Exactly the lines starting at the line containing "is a choice that is not" and ending at the line containing "e => .refused (.invalidFrame e)" are to be written out from the listing below, both included.
* * * * *
-- ==== Sys2Proof/Machine/Schedule.lean ====
section
/-!
DEFINITION. Which step runs next and what it is (00_scope.md R16, 60_exceptions.md R270): the steps laid down in the
state come first, in order; where none is laid down the environment's free choice is taken. "Any enabled step of any
agent may be the next one" (R270): a choice that is not enabled changes nothing (DESIGN CHOICE, safe: notes/assumptions/4).
-/
namespace Sys2Proof.Machine

/-- The context whose step is under way. -/
def asContext (c : Context) (s : State) : State := { s with ctx := c }

/-- The conversion that an action calls, with its caller. -/
def conversionOf : Action → Option (Context × Instr)
  | .op c i => if isConversion i then some (c, i) else none
  | .frame _ _ | .fire _ | .seek _ | .enterWait _ | .poll _ | .resume _ | .setLine _ _
  | .motionComplete | .chipStep _ => none

/-- A context evaluates a conversion: its value is handed back, and nothing else happens. -/
def evaluate (c : Context) (i : Instr) (s : State) : State :=
  match exec i (asContext c s) with
  | .next t => { s with ret := t.ret }
  | .fault _ | .refused _ => s

/-- The conversions before the next step. They "are not steps" (00_scope.md R16), although a handler's body may hold them
(40_edge_monitor.md R121): those laid down before a step are evaluated on the way to it and take no step of their own
(DESIGN CHOICE, safe: notes/assumptions/23). -/
def evaluateConversions : List Action → State → State
  | [], s => { s with script := [] }
  | a :: rest, s =>
    match conversionOf a with
    | some (c, i) => evaluateConversions rest (evaluate c i s)
    | none => { s with script := a :: rest }

/-- The state in which the next step is chosen: no conversion comes first in its schedule. -/
def beforeStep (s : State) : State := evaluateConversions s.script s

/-- The step to run: the first one laid down, or a free one. -/
def nextAction (s : State) : Action :=
  match s.script with
  | a :: _ => a
  | [] => Config.freeAction s.tick

/-- The state once the choice is made: it is used up. -/
def afterChoice (s : State) : State :=
  match s.script with
  | _ :: rest => { s with script := rest }
  | [] => { s with tick := s.tick + 1 }

/-- The environment changes the level of a line (10_state.md R34). -/
def setLine (i : ButtonId) (l : Bool) (s : State) : State := { s with line := s.line.set i l }

/-- The environment step "motion complete" of the reference chip (20_memory.md R67); the oracle has no state. -/
def motionComplete (s : State) : State :=
  match s.chip with
  | .oracle => s
  | .reference r => { s with chip := .reference { r with moving := false } }

/-- Events inside the reference chip (20_memory.md R61, 10_state.md R33 (a)); the oracle has no state. R67 names no
such step: that one may change every register, live bit and `MOVING` at will, and may set any latched bit but clear
none, is the model's choice (DESIGN CHOICE, unsafe: notes/assumptions/15). -/
def chipStep (r : RefChip) (s : State) : State :=
  match s.chip with
  | .oracle => s
  | .reference old =>
    { s with chip := .reference { fitChip s.params.chip r with
        latch := raiseLatch s.params.chip.layout old.latch r.latch } }

/-- One step of one agent. A conversion is no step (00_scope.md R16), so a free choice of one is a choice that is not
enabled (notes/assumptions/4, 23). -/
def runAction (a : Action) (s : State) : Host.Outcome State Fault Refusal :=
  match a with
  | .op c i => if isConversion i then .next s else exec i (asContext c s)
  | .frame c bs =>
    match decodeFrame s.params.chip bs with
    | .ok i => exec i (asContext c s)
    | .error e => .refused (.invalidFrame e)
  | .fire i => exec (.edge i (sample i s)) (asContext .interrupt s)
  | .seek m => .next (seekStep m (asContext m s))
  | .enterWait m => .next (enterWaitStep m (asContext m s))
  | .poll m => .next (pollStep m (asContext m s))
  | .resume m => .next (resumeStep m (asContext m s))
  | .setLine i l => .next (setLine i l s)
  | .motionComplete => .next (motionComplete s)
  | .chipStep r => .next (chipStep r s)

/-- A task number that no live instance suspends. -/
def freshTask (s : State) : Nat :=
  s.ms.foldr (fun m n =>
    match m.caller with
    | .task k => max n (k + 1)
    | .interrupt => n
    | .dispatcher => n) 0

/-- The call that a word of the opcode table spells, made by a task that is not suspended, as the next step. -/
def callOfWord (s : State) (nbits w : Nat) : Action :=
  .frame (.task (freshTask s)) (tableFrame s.params.chip nbits w)

end Sys2Proof.Machine
end

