@[simp] theorem returnValue_history (v : Value) (s : State) : (returnValue v s).history = s.history := rfl

@[simp] theorem returnValue_script (v : Value) (s : State) : (returnValue v s).script = s.script := rfl

@[simp] theorem returnValue_answers (v : Value) (s : State) : (returnValue v s).answers = s.answers := rfl

@[simp] theorem returnValue_tick (v : Value) (s : State) : (returnValue v s).tick = s.tick := rfl

@[simp] theorem txn_params (ts : List Byte) (s : State) : (txn ts s).2.params = s.params := rfl

@[simp] theorem txn_lvl (ts : List Byte) (s : State) : (txn ts s).2.lvl = s.lvl := rfl

@[simp] theorem txn_ch (ts : List Byte) (s : State) : (txn ts s).2.ch = s.ch := rfl

@[simp] theorem txn_disp (ts : List Byte) (s : State) : (txn ts s).2.disp = s.disp := rfl

@[simp] theorem txn_ms (ts : List Byte) (s : State) : (txn ts s).2.ms = s.ms := rfl

@[simp] theorem txn_handler (ts : List Byte) (s : State) : (txn ts s).2.handler = s.handler := rfl

@[simp] theorem txn_line (ts : List Byte) (s : State) : (txn ts s).2.line = s.line := rfl

@[simp] theorem txn_chip (ts : List Byte) (s : State) :
    (txn ts s).2.chip = chipAfter s.params.chip (Config.freeChip s.tick) s.chip ts := rfl

@[simp] theorem txn_drops (ts : List Byte) (s : State) : (txn ts s).2.drops = s.drops := rfl

@[simp] theorem txn_ctx (ts : List Byte) (s : State) : (txn ts s).2.ctx = s.ctx := rfl

@[simp] theorem txn_ret (ts : List Byte) (s : State) : (txn ts s).2.ret = s.ret := rfl

@[simp] theorem txn_bus (ts : List Byte) (s : State) :
    (txn ts s).2.bus = s.bus ++ [⟨s.ctx, ts, (txn ts s).1⟩] := rfl

@[simp] theorem txn_delivered (ts : List Byte) (s : State) : (txn ts s).2.delivered = s.delivered := rfl

@[simp] theorem txn_history (ts : List Byte) (s : State) : (txn ts s).2.history = s.history := rfl

@[simp] theorem txn_script (ts : List Byte) (s : State) : (txn ts s).2.script = s.script := rfl

@[simp] theorem txn_answers (ts : List Byte) (s : State) :
    (txn ts s).2.answers = s.answers.drop ts.length := rfl

@[simp] theorem txn_tick (ts : List Byte) (s : State) :
    (txn ts s).2.tick = s.tick + 1 := rfl

@[simp] theorem emitF0_params (op : Byte) (s : State) : (emitF0 op s).params = s.params := rfl

@[simp] theorem emitF0_lvl (op : Byte) (s : State) : (emitF0 op s).lvl = s.lvl := rfl

@[simp] theorem emitF0_ch (op : Byte) (s : State) : (emitF0 op s).ch = s.ch := rfl

@[simp] theorem emitF0_disp (op : Byte) (s : State) : (emitF0 op s).disp = s.disp := rfl

@[simp] theorem emitF0_ms (op : Byte) (s : State) : (emitF0 op s).ms = s.ms := rfl

@[simp] theorem emitF0_handler (op : Byte) (s : State) : (emitF0 op s).handler = s.handler := rfl

@[simp] theorem emitF0_line (op : Byte) (s : State) : (emitF0 op s).line = s.line := rfl

@[simp] theorem emitF0_drops (op : Byte) (s : State) : (emitF0 op s).drops = s.drops := rfl

@[simp] theorem emitF0_ctx (op : Byte) (s : State) : (emitF0 op s).ctx = s.ctx := rfl

@[simp] theorem emitF0_ret (op : Byte) (s : State) : (emitF0 op s).ret = s.ret := rfl

@[simp] theorem emitF0_delivered (op : Byte) (s : State) : (emitF0 op s).delivered = s.delivered := rfl

@[simp] theorem emitF0_history (op : Byte) (s : State) : (emitF0 op s).history = s.history := rfl

@[simp] theorem emitF0_script (op : Byte) (s : State) : (emitF0 op s).script = s.script := rfl

@[simp] theorem emitFW_params (op : Byte) (w : Nat) (v : Int) (s : State) : (emitFW op w v s).params = s.params := rfl

@[simp] theorem emitFW_lvl (op : Byte) (w : Nat) (v : Int) (s : State) : (emitFW op w v s).lvl = s.lvl := rfl

@[simp] theorem emitFW_ch (op : Byte) (w : Nat) (v : Int) (s : State) : (emitFW op w v s).ch = s.ch := rfl

@[simp] theorem emitFW_disp (op : Byte) (w : Nat) (v : Int) (s : State) : (emitFW op w v s).disp = s.disp := rfl

@[simp] theorem emitFW_ms (op : Byte) (w : Nat) (v : Int) (s : State) : (emitFW op w v s).ms = s.ms := rfl

@[simp] theorem emitFW_handler (op : Byte) (w : Nat) (v : Int) (s : State) : (emitFW op w v s).handler = s.handler 
    := rfl

@[simp] theorem emitFW_line (op : Byte) (w : Nat) (v : Int) (s : State) : (emitFW op w v s).line = s.line := rfl

@[simp] theorem emitFW_drops (op : Byte) (w : Nat) (v : Int) (s : State) : (emitFW op w v s).drops = s.drops := rfl

@[simp] theorem emitFW_ctx (op : Byte) (w : Nat) (v : Int) (s : State) : (emitFW op w v s).ctx = s.ctx := rfl

@[simp] theorem emitFW_ret (op : Byte) (w : Nat) (v : Int) (s : State) : (emitFW op w v s).ret = s.ret := rfl

@[simp] theorem emitFW_delivered (op : Byte) (w : Nat) (v : Int) (s : State) : (emitFW op w v s).delivered = s.delivered 
    := rfl

@[simp] theorem emitFW_history (op : Byte) (w : Nat) (v : Int) (s : State) : (emitFW op w v s).history = s.history 
    := rfl

@[simp] theorem emitFW_script (op : Byte) (w : Nat) (v : Int) (s : State) : (emitFW op w v s).script = s.script := rfl

@[simp] theorem emitFR_params (op : Byte) (w : Nat) (s : State) : (emitFR op w s).2.params = s.params := rfl

@[simp] theorem emitFR_lvl (op : Byte) (w : Nat) (s : State) : (emitFR op w s).2.lvl = s.lvl := rfl

@[simp] theorem emitFR_ch (op : Byte) (w : Nat) (s : State) : (emitFR op w s).2.ch = s.ch := rfl

@[simp] theorem emitFR_disp (op : Byte) (w : Nat) (s : State) : (emitFR op w s).2.disp = s.disp := rfl

@[simp] theorem emitFR_ms (op : Byte) (w : Nat) (s : State) : (emitFR op w s).2.ms = s.ms := rfl

@[simp] theorem emitFR_handler (op : Byte) (w : Nat) (s : State) : (emitFR op w s).2.handler = s.handler := rfl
* * * * *
• [Finished exercise]:
/-- One step of one agent. A conversion is no step (00_scope.md R16), so a free choice of one is a choice that is not
enabled (notes/assumptions/4, 23). -/
def runAction (a : Action) (s : State) : Host.Outcome State Fault Refusal :=
  match a with
  | .op c i => if isConversion i then .next s else exec i (asContext c s)
  | .frame c bs =>
    match decodeFrame s.params.chip bs with
    | .ok i => exec i (asContext c s)
    | .error e => .refused (.invalidFrame e)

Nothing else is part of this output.